Not most effective did Mongillo increase a sizable knowledge and appreciation for wine, olive oil, tomatoes, and cheese, but, he also constructed connections that ensure while the aircraft from Italy touches down in New York City each Wednesday, the best fresh, proper ingredients can make their way up I-ninety five to Branford. Italy is lovely. Italian food is healthy. It’s gotta be healthy, it’s gotta be clean, it’s gotta be seasonal,” Mongillo says. “The Mediterranean is so loopy. … Every month, nature gives you something.”
Mongillo grew up on the family farm, and his dad and mom have been running a butcher shop due to the fact 1979 in their home in a small town in the province of Benevento. His love of meals and feeding people is almost palpable. He tugs at his shirt sleeve, pronouncing that this material can be reasonably priced and pretend, but what you put inside your frame is simply a topic.
Our first journey to Strega is the Monday after Father’s Day, and it is expectedly gradual with only a few tables occupied within the 65-seat area. This proves to be extraordinarily beneficial, as our server spends pretty a chunk of time at our desk going over the menu. If you didn’t take a pair of years of Italian in high school, you may need a pocket translator to get through it.
A collection of small bread, taralli, and olive oil — no butter — is served on a wooden cutting board. Mongillo appears to have a particular disdain for butter. We start with the Fiori di Zucca, tempura squash vegetation full of ricotta, mozzarella, basil, and tomato, and Alla Puttanesca. It’s light, sensitive, and easy, and in no way similar to your usual cheese-filled fried Italian meals.
The carciofi e finocchio is an artichoke and fennel salad with avocado mousse and coffee-infused mustard dressing. I’m used to a little crunch, or at least a variance in textures, in my salads, but other than the similarity of each chunk, I have no complaints about the freshness or taste.
With the first dishes, I find myself becoming conscious of what I’m ingesting and feeling satisfied about it. Knowing the starting place of the meals and the commitment to high-quality food established through Mongillo adds to the leisure of the revelry. It’s easy to equate Italian cuisine to red sauce and oily cheese, and that’s been one of the boundaries Mongillo has confronted, seeing that beginning in 2016. He desires clients to trust him and Chef Marco Giugliano, and step out in their consolation sector.
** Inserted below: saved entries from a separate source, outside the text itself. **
-- ==== Sys2Proof/Laws/KeepParams.lean ====
section
/-! SUPPORT. What the operations of Machine/Params.lean keep (Laws/Keep.lean). -/

namespace Sys2Proof.Machine

variable {P : State → Prop}

theorem State.parWrite_keeps (h : Keep P 16777216) {s : State} {id : Nat} {v : Nat} (hs : P s) :
    P (State.parWrite s id v) := by
  unfold State.parWrite
  with_reducible repeat' first
    | assumption
    | (refine State.setKcp_keeps (h.mono (by decide)) (by intro hq; first | exact hq | (simp +zetaDelta [Kcp.Shaped] at hq ⊢ <;> simp [hq]; done) | simpa +zetaDelta [Kcp.Shaped] using hq) ?_)
    | (extract_lets +onlyGivenNames x)

end Sys2Proof.Machine
end

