-- ==== Sys2Proof/Laws/KeepCan.lean ====
section
/-! SUPPORT. What the operations of Machine/Can.lean keep (Laws/Keep.lean). -/

namespace Sys2Proof.Machine

variable {P : State → Prop}

theorem State.canEcr_keeps (h : Keep P 20) {s : State} {n : Nat} (hs : P s) :
    P (State.canEcr s n) := by
  unfold State.canEcr
  with_reducible repeat' first
    | assumption | apply State.useFree_keeps (h.mono (by decide)) | apply State.put_keeps (h.mono (by decide))
    | apply keeps_ite (P := P)
    | (extract_lets +onlyGivenNames x; refine (fun (hx : P x) => ?_) ?_; clear_value x; rotate_left; dsimp -zeta only [x])
    | (extract_lets +onlyGivenNames x)

theorem State.canBusOff_keeps (h : Keep P 8589934852) {s : State} {n : Nat} (hs : P s) :
    P (State.canBusOff s n) := by
  unfold State.canBusOff
  with_reducible repeat' first
    | assumption | apply State.canEndAll_keeps (h.mono (by decide)) | apply State.canFlag_keeps (h.mono (by decide))
    | apply State.setCan_keeps (h.mono (by decide)) | apply State.inc_keeps (h.mono (by decide))
    | apply State.put_keeps (h.mono (by decide)) | apply keeps_ite (P := P)
    | (extract_lets +onlyGivenNames x; refine (fun (hx : P x) => ?_) ?_; clear_value x; rotate_left; dsimp -zeta only [x])
    | (extract_lets +onlyGivenNames x)

theorem State.canErr_keeps (h : Keep P 8589934868) {s : State} {n : Nat} {tec : Nat} {recv : Nat} (hs : P s) :
    P (State.canErr s n tec recv) := by
  unfold State.canErr
  with_reducible repeat' first
    | assumption | apply State.canBusOff_keeps (h.mono (by decide)) | apply State.canEcr_keeps (h.mono (by decide))
    | apply State.canFlag_keeps (h.mono (by decide)) | apply State.setCan_keeps (h.mono (by decide))
    | apply State.put_keeps (h.mono (by decide)) | apply keeps_ite (P := P)
    | (extract_lets +onlyGivenNames x; refine (fun (hx : P x) => ?_) ?_; clear_value x; rotate_left; dsimp -zeta only [x])
    | (extract_lets +onlyGivenNames x)

theorem State.canRxError_keeps (h : Keep P 8589934868) {s : State} {n : Nat} {k : Nat} (hs : P s) :
    P (State.canRxError s n k) := by
  unfold State.canRxError
  with_reducible repeat' first
    | assumption | apply State.canErr_keeps (h.mono (by decide)) | apply keeps_ite (P := P)
    | (extract_lets +onlyGivenNames x; refine (fun (hx : P x) => ?_) ?_; clear_value x; rotate_left; dsimp -zeta only [x])
    | (extract_lets +onlyGivenNames x)

theorem State.canRxGood_keeps (h : Keep P 8589934868) {s : State} {n : Nat} (hs : P s) :
    P (State.canRxGood s n) := by
  unfold State.canRxGood
  with_reducible repeat' first
    | assumption | apply State.canErr_keeps (h.mono (by decide)) | apply State.useFree_keeps (h.mono (by decide))
    | apply keeps_ite (P := P)
    | (extract_lets +onlyGivenNames x; refine (fun (hx : P x) => ?_) ?_; clear_value x; rotate_left; dsimp -zeta only [x])
    | (extract_lets +onlyGivenNames x)

theorem State.canInit_keeps (h : Keep P 8589934852) {s : State} {n : Nat} (hs : P s) :
    P (State.canInit s n) := by
  unfold State.canInit
  with_reducible repeat' first
    | assumption | apply State.canEndAll_keeps (h.mono (by decide)) | apply State.setCan_keeps (h.mono (by decide))
    | apply State.put_keeps (h.mono (by decide))
    | (extract_lets +onlyGivenNames x; refine (fun (hx : P x) => ?_) ?_; clear_value x; rotate_left; dsimp -zeta only [x])
    | (extract_lets +onlyGivenNames x)

theorem State.canFrameEnd_keeps (h : Keep P 8589934852) {s : State} {n : Nat} (hs : P s) :
    P (State.canFrameEnd s n) := by
  unfold State.canFrameEnd
  with_reducible repeat' first
    | assumption | apply State.canInit_keeps (h.mono (by decide)) | apply keeps_ite (P := P)
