theorem State.posFrameTimeout_keeps (h : Keep P 134218116) {s : State} {n : Nat} (hs : P s) :
    P (State.posFrameTimeout s n) := by
  unfold State.posFrameTimeout
  with_reducible repeat' first
    | assumption | apply State.posIrq_keeps (h.mono (by decide)) | apply State.posRefresh_keeps (h.mono (by decide))
    | apply State.setPos_keeps (h.mono (by decide)) | apply State.log_keeps (h.mono (by decide))
    | apply State.put_keeps (h.mono (by decide)) | apply keeps_ite (P := P)
    | (extract_lets +onlyGivenNames x; refine (fun (hx : P x) => ?_) ?_; clear_value x; rotate_left; dsimp -zeta only [x])
    | (extract_lets +onlyGivenNames x) | split | (refine keeps_snd (P := P) ‹_› ?_) | (refine keeps_fst (P := P) ‹_› ?_)

theorem execPosFrameTimeout_keeps (h : Keep P 134218116) {n : Fin 8} {s : State} (hs : P s) :
    Answers P (execPosFrameTimeout n s) := by
  unfold execPosFrameTimeout
  refine ⟨_, rfl, ?_⟩
  with_reducible repeat' first
    | assumption | apply State.posFrameTimeout_keeps (h.mono (by decide))

theorem State.posDue_keeps (h : Keep P 134283652) {s : State} {n : Nat} (hs : P s) :
    P (State.posDue s n) := by
  unfold State.posDue
  with_reducible repeat' first
    | assumption | apply State.posFrameTimeout_keeps (h.mono (by decide))
    | apply State.posEdgeCompare_keeps (h.mono (by decide)) | apply State.posStandstill_keeps (h.mono (by decide))
    | apply State.pcmpEnd_keeps (h.mono (by decide)) | apply State.posTminExpiry_keeps (h.mono (by decide))

theorem State.resRefresh_keeps (h : Keep P 4) {s : State} {n : Nat} (hs : P s) :
    P (State.resRefresh s n) := by
  unfold State.resRefresh
  with_reducible repeat' first
    | assumption | apply State.putB_keeps (h.mono (by decide))

theorem State.resFault_keeps (h : Keep P 388) {s : State} {n : Nat} {f : Fld} {typ : Nat} {c : Bool} (hs : P s) :
    P (State.resFault s n f typ c) := by
  unfold State.resFault
  with_reducible repeat' first
    | assumption | apply State.log_keeps (h.mono (by decide)) | apply State.irq_keeps (h.mono (by decide))
    | apply State.put_keeps (h.mono (by decide)) | apply keeps_ite (P := P)

theorem State.resUpdate_keeps (h : Keep P 134218132) {s : State} {n : Nat} {exc : Bool} (hs : P s) :
    P (State.resUpdate s n exc) := by
  unfold State.resUpdate
  with_reducible repeat' first
    | assumption | apply State.resFault_keeps (h.mono (by decide)) | apply State.resRefresh_keeps (h.mono (by decide))
    | apply State.log_keeps (h.mono (by decide)) | apply State.useFree_keeps (h.mono (by decide))
    | apply State.put_keeps (h.mono (by decide))
    | (refine State.setPosBlk_keeps (h.mono (by decide)) (by intro hq; first | exact hq | (simp +zetaDelta [PosBlk.Shaped, PosBlk.idle] at hq ⊢ <;> simp [hq]; done) | simpa +zetaDelta [PosBlk.Shaped, PosBlk.idle] using hq) ?_)
    | apply keeps_ite (P := P)
    | (extract_lets +onlyGivenNames x; refine (fun (hx : P x) => ?_) ?_; clear_value x; rotate_left; dsimp -zeta only [x])
    | (extract_lets +onlyGivenNames x)

theorem execResPeriodUpdate_keeps (h : Keep P 134218132) {n : Fin 2} {exc : Bool} {s : State} (hs : P s) :
    Answers P (execResPeriodUpdate n exc s) := by
  unfold execResPeriodUpdate
  refine ⟨_, rfl, ?_⟩
  with_reducible repeat' first
    | assumption | apply State.resUpdate_keeps (h.mono (by decide))

theorem State.resCfgWrite_keeps (h : Keep P 134217732) {s : State} {n : Nat} {v : Word} (hs : P s) :
    P (State.resCfgWrite s n v) := by
  unfold State.resCfgWrite
  with_reducible repeat' first
    | assumption | apply State.resRefresh_keeps (h.mono (by decide)) | apply State.fieldWrite_keeps (h.mono (by decide))
    | (refine State.setPosBlk_keeps (h.mono (by decide)) (by intro hq; first | exact hq | (simp +zetaDelta [PosBlk.Shaped, PosBlk.idle] at hq ⊢ <;> simp [hq]; done) | simpa +zetaDelta [PosBlk.Shaped, PosBlk.idle] using hq) ?_)
    | apply keeps_ite (P := P)
    | (extract_lets +onlyGivenNames x; refine (fun (hx : P x) => ?_) ?_; clear_value x; rotate_left; dsimp -zeta only [x])
    | (extract_lets +onlyGivenNames x)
“People will ask for fowl parm. ‘You don’t have any chicken on the menu?’ Not actually. I mean, 50 cents a pound, what I gotta promote? C’mon,” Mongillo says. “I don’t feel at ease charging 20 dollars for something I gotta pay 50 cents. And it’s just the breast. It’s dry, no taste. What do I gotta cook dinner? We can prepare dinner tuna, we can cook dinner salmon, and we can prepare dinner ribeye. I’m a butcher’s son. Give me the Angus. Give me the blood.”
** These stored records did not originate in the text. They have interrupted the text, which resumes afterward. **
theorem witness_firmware_requests_update_the_other_bank :
    (((wKp.setKcp { wKp.kcp with fw := some ⟨0x507, 128, [0, 1], none⟩ }).kcp.queues.length = 4)
    ∧ ((wKp.setKcp { wKp.kcp with fw := some ⟨0x507, 128, [0, 1], none⟩ }).Ready 0x0901 5 (wReq ([0, 0, 0, 128]) : Req) (wCtx : Ctx))
    ∧ ((wKp.setKcp { wKp.kcp with fw := some ⟨0x507, 128, [0, 1], none⟩ }).kcp.fw.all (fun (g : FwUpd) => g.handle == ((wReq ([0, 0, 0, 128]) : Req).ctx.val * 256 + (wCtx : Ctx).gen) && g.verify.isNone) = true)
    ∧ ((wKp.setKcp { wKp.kcp with fw := some ⟨0x507, 128, [0, 1], none⟩ }).is GDG_AGG_BACKUP = false ∧ (wKp.setKcp { wKp.kcp with fw := some ⟨0x507, 128, [0, 1], none⟩ }).get THM_STAT_STEP < 4)
    ∧ ((wKp.setKcp { wKp.kcp with fw := some ⟨0x507, 128, [0, 1], none⟩ }).start.banks.length = 2))
    ∧ (((wKp.setKcp { wKp.kcp with fw := some ⟨0x507, 128, [0, 1], some ⟨0x507, 0, 9, none, 11, 0x0903, 5, 0⟩⟩ }).kcp.queues.length = 4)
    ∧ ((wKp.setKcp { wKp.kcp with fw := some ⟨0x507, 128, [0, 1], some ⟨0x507, 0, 9, none, 11, 0x0903, 5, 0⟩⟩ }).Ready 0x0901 5 (wReq ([0, 0, 0, 128]) : Req) (wCtx : Ctx))
    ∧ ((wKp.setKcp { wKp.kcp with fw := some ⟨0x507, 128, [0, 1], some ⟨0x507, 0, 9, none, 11, 0x0903, 5, 0⟩⟩ }).kcp.fw = some (⟨0x507, 128, [0, 1], some ⟨0x507, 0, 9, none, 11, 0x0903, 5, 0⟩⟩ : FwUpd))
    ∧ ((⟨0x507, 128, [0, 1], some ⟨0x507, 0, 9, none, 11, 0x0903, 5, 0⟩⟩ : FwUpd).handle = ((wReq ([0, 0, 0, 128]) : Req).ctx.val * 256 + (wCtx : Ctx).gen))
    ∧ ((⟨0x507, 128, [0, 1], some ⟨0x507, 0, 9, none, 11, 0x0903, 5, 0⟩⟩ : FwUpd).verify.isSome = true)
    ∧ ((wKp.setKcp { wKp.kcp with fw := some ⟨0x507, 128, [0, 1], some ⟨0x507, 0, 9, none, 11, 0x0903, 5, 0⟩⟩ }).is GDG_AGG_BACKUP = false ∧ (wKp.setKcp { wKp.kcp with fw := some ⟨0x507, 128, [0, 1], some ⟨0x507, 0, 9, none, 11, 0x0903, 5, 0⟩⟩ }).get THM_STAT_STEP < 4))
    ∧ (((wKp.setKcp { wKp.kcp with fw := some ⟨0x101, 128, [0, 1], none⟩ }).kcp.queues.length = 4)
    ∧ ((wKp.setKcp { wKp.kcp with fw := some ⟨0x101, 128, [0, 1], none⟩ }).Ready 0x0901 5 (wReq ([0, 0, 0, 128]) : Req) (wCtx : Ctx))
    ∧ ((wKp.setKcp { wKp.kcp with fw := some ⟨0x101, 128, [0, 1], none⟩ }).kcp.fw = some (⟨0x101, 128, [0, 1], none⟩ : FwUpd))
    ∧ ((⟨0x101, 128, [0, 1], none⟩ : FwUpd).handle ≠ ((wReq ([0, 0, 0, 128]) : Req).ctx.val * 256 + (wCtx : Ctx).gen)))
    ∧ (((wKp.put THM_STAT_STEP 5).kcp.queues.length = 4)
    ∧ ((wKp.put THM_STAT_STEP 5).Ready 0x0901 5 (wReq ([0, 0, 0, 128]) : Req) (wCtx : Ctx))
    ∧ ((wKp.put THM_STAT_STEP 5).kcp.fw.all (fun (g : FwUpd) => g.handle == ((wReq ([0, 0, 0, 128]) : Req).ctx.val * 256 + (wCtx : Ctx).gen)) = true)
    ∧ ((wKp.put THM_STAT_STEP 5).is GDG_AGG_BACKUP = true ∨ 4 ≤ (wKp.put THM_STAT_STEP 5).get THM_STAT_STEP))
    ∧ (((wKp.setKcp { wKp.kcp with fw := some ⟨0x101, 128, [0, 1], none⟩ }).kcp.queues.length = 4)
    ∧ ((wKp.setKcp { wKp.kcp with fw := some ⟨0x101, 128, [0, 1], none⟩ }).Ready 0x0902 5 (wReq ([0, 0, 0, 64] ++ List.replicate 64 7) : Req) (wCtx : Ctx))
    ∧ ((wKp.setKcp { wKp.kcp with fw := some ⟨0x101, 128, [0, 1], none⟩ }).kcp.fw = some (⟨0x101, 128, [0, 1], none⟩ : FwUpd))
    ∧ ((⟨0x101, 128, [0, 1], none⟩ : FwUpd).handle ≠ ((wReq ([0, 0, 0, 64] ++ List.replicate 64 7) : Req).ctx.val * 256 + (wCtx : Ctx).gen)))
    ∧ (((wKp.put THM_STAT_STEP 5).kcp.queues.length = 4)
    ∧ ((wKp.put THM_STAT_STEP 5).Ready 0x0902 5 (wReq ([0, 0, 0, 64] ++ List.replicate 64 7) : Req) (wCtx : Ctx))
    ∧ ((wKp.put THM_STAT_STEP 5).kcp.fw.all (fun (g : FwUpd) => g.handle == ((wReq ([0, 0, 0, 64] ++ List.replicate 64 7) : Req).ctx.val * 256 + (wCtx : Ctx).gen)) = true)
    ∧ ((wKp.put THM_STAT_STEP 5).is GDG_AGG_BACKUP = true ∨ 4 ≤ (wKp.put THM_STAT_STEP 5).get THM_STAT_STEP)) := by
  and_intros <;> decide +kernel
The next path is whilst the abilities of Mongillo and Giugliano virtually shine, and you recognize the accolades from Gambero Rosso are well deserved. (Strega is the primary Connecticut eating place identified by the Rome-based authority on Italian food and wine.) After one chew, the rigatoni alla Genovese joins the list of exceptional dishes I’ve ever had. Freshly made al dente rigatoni is followed by an onion-primarily based sauce — the flavor is similar to a wonderful French onion soup — with gradual-cooked Angus New York strip loin. I would advocate for sharing this with dining companions. Forks will be flying on your path till the plate is smooth.
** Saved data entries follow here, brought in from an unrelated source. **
theorem SubStep.withCp_andThen {next : State → SubStep} (h : ∀ t, next (t.withCp cp) = (next t).withCp cp) :
    (r.withCp cp).andThen next = (r.andThen next).withCp cp := by
  cases r with
  | done t => exact h t
  | raise c t => rfl
  | stuck f => rfl

end

section
variable (s : State) (cp : BitVec 16)

theorem decRunBody_withCp : decRunBody (s.withCp cp) = (decRunBody s).withCp cp := by
  refine requireValue_withCp fun key => requireValue_withCp fun iv => requireValue_withCp fun n =>
    withAccess_withCp fun region => ?_
  cases h : decrypt s.cfg region key iv with
  | none => simp [State.withCp, SubStep.withCp, h]
  | some plain =>
    simp only [State.withCp, h]
    exact withAccess_withCp fun _ => rfl

/-- A body begun at another `CP` does the same, at that `CP`. -/
theorem bodyOf_withCp {i : Instr} (hrun : i ≠ .run) : bodyOf i (s.withCp cp) = (bodyOf i s).withCp cp := by
  cases i with
  | run => exact absurd rfl hrun
  | halt | crcInit => rfl
  | crcUpd b => exact requireValue_withCp fun _ => rfl
  | crcFin => exact requireValue_withCp fun _ => requireNone_withCp rfl
  | crcId => exact requireNone_withCp (withAccess_withCp fun _ => ite_withCp rfl rfl)
  | rngSeed => exact requireValue_withCp fun _ => requireNone_withCp rfl
  | rngNext => exact requireValue_withCp fun _ => rfl
  | kdfKey =>
    refine requireValue_withCp fun w => requireNone_withCp ?_
    cases h : deriveSequence s.cfg.kmtRom w <;> simp [State.withCp, SubStep.withCp, h]
  | kdfIv =>
    refine requireValue_withCp fun w => requireValue_withCp fun _ => requireNone_withCp ?_
    cases h : deriveSequence s.cfg.kmtRom w <;> simp [State.withCp, SubStep.withCp, h]
  | frmParse => exact requireNone_withCp (ite_withCp rfl (withAccess_withCp fun _ => ite_withCp rfl rfl))
  | decRun => exact decRunBody_withCp s cp

end

/-- Bodies in sequence begun at another `CP` do the same, at that `CP`. -/
theorem seqBody_withCp {is : List Instr} (his : ∀ i ∈ is, i ≠ .run) (s : State) (cp : BitVec 16) :
    seqBody is (s.withCp cp) = (seqBody is s).withCp cp := by
  induction is generalizing s with
  | nil => rfl
  | cons i is ih =>
    obtain ⟨hi, his⟩ := List.forall_mem_cons.1 his
    rw [seqBody, seqBody, bodyOf_withCp s cp hi]
    exact SubStep.withCp_andThen (ih his)

/-! ### Commands executed one after another -/

/-- What commands executed one after another answer, by the result of their bodies in sequence: `cp` is the `CP` they
complete at, and `faultCp` the one they had reached where a command raised a fault. -/
inductive Executes (cp : BitVec 16) : SubStep → Outcome → Prop where
  | completed (u : State) : Executes cp (.done u) (.next (u.withCp cp))
  | faulted (c : Cause) (u : State) (faultCp : BitVec 16) :
      Executes cp (.raise c u) (.next ((u.withCp faultCp).takeFault c))
  | stuck (f : Fault) : Executes cp (.stuck f) (.fault f)

/-- The `CP` that the bodies began at does not matter. -/
theorem Executes.of_withCp {cp cp' : BitVec 16} {r : SubStep} {o : Outcome} (h : Executes cp (r.withCp cp') o) :
    Executes cp r o := by
  cases r with
  | done u =>
    cases h
    exact .completed u
  | raise c u =>
    cases h
    exact .faulted c u _
  | stuck f =>
    cases h
    exact .stuck f

/-- Whether or not the last command faults, the sequence ends with it. -/
theorem execSeq_singleton (i : Instr) (s : State) : execSeq [i] s = exec i s := by
  cases h : exec i s <;> simp [execSeq, h]

section
variable {i : Instr} {s t : State}

theorem execSeq_cons_faulted (h : exec i s = .next t) (ht : t.state = .faulted) (is : List Instr) :
    execSeq (i :: is) s = .next t := by
  simp [execSeq, h, ht]

theorem execSeq_cons_stuck {f : Fault} (h : exec i s = .fault f) (is : List Instr) :
    execSeq (i :: is) s = .fault f := by
  simp [execSeq, h]

end
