-- ==== Sys2Proof/Machine/Core.lean ====
section
/-! DEFINITION. The machine as the host sees it. -/

def Sys2Proof.core : Host.Core :=
  { State := Sys2Proof.Machine.State
    Fault := Sys2Proof.Machine.Fault
    Refusal := Sys2Proof.Machine.Refusal
    step := Sys2Proof.Machine.step
    reset := Sys2Proof.Machine.State.reset }
end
In addition to being the proprietor and manager, Mongillo is likewise the pizzaiolo. We opt for the Paesana with fior di latte cheese, Sicilian caponata, and cured pork belly. Mongillo receives to work on the Neapolitan-fashion pie in front of the timber-fired oven in undeniable sight of the dining room. Sixty seconds at 900 stages later, we’re supplied with a mild, airy, perfect private pizza. This is skinny yet robust sufficient to guide its toppings. There’s a slight char, but it’s no longer burnt or crispy, and the areas darkened through the fire nonetheless taste like crust, no longer an ember.
Giugliano is also in fee of the desserts, and the tiramisu and deconstructed cannoli both meet the bar formerly raised via the whole thing we’d already enjoyed. The cocktails are sparkling and attractive, but no longer overly sturdy. That’s a grievance or praise, relying on your outlook.
Fully impressed after our incognito visit, I reach out to speak with Mongillo and him invitations us again for a complimentary tasting. Imagine journeying to a lovely area you’ve by no means been to before. It’s exceptional, you love it. Then you pass back a 2d time, but now you’ve got a neighborhood tour guide who suggests you all the fine spots. Even higher.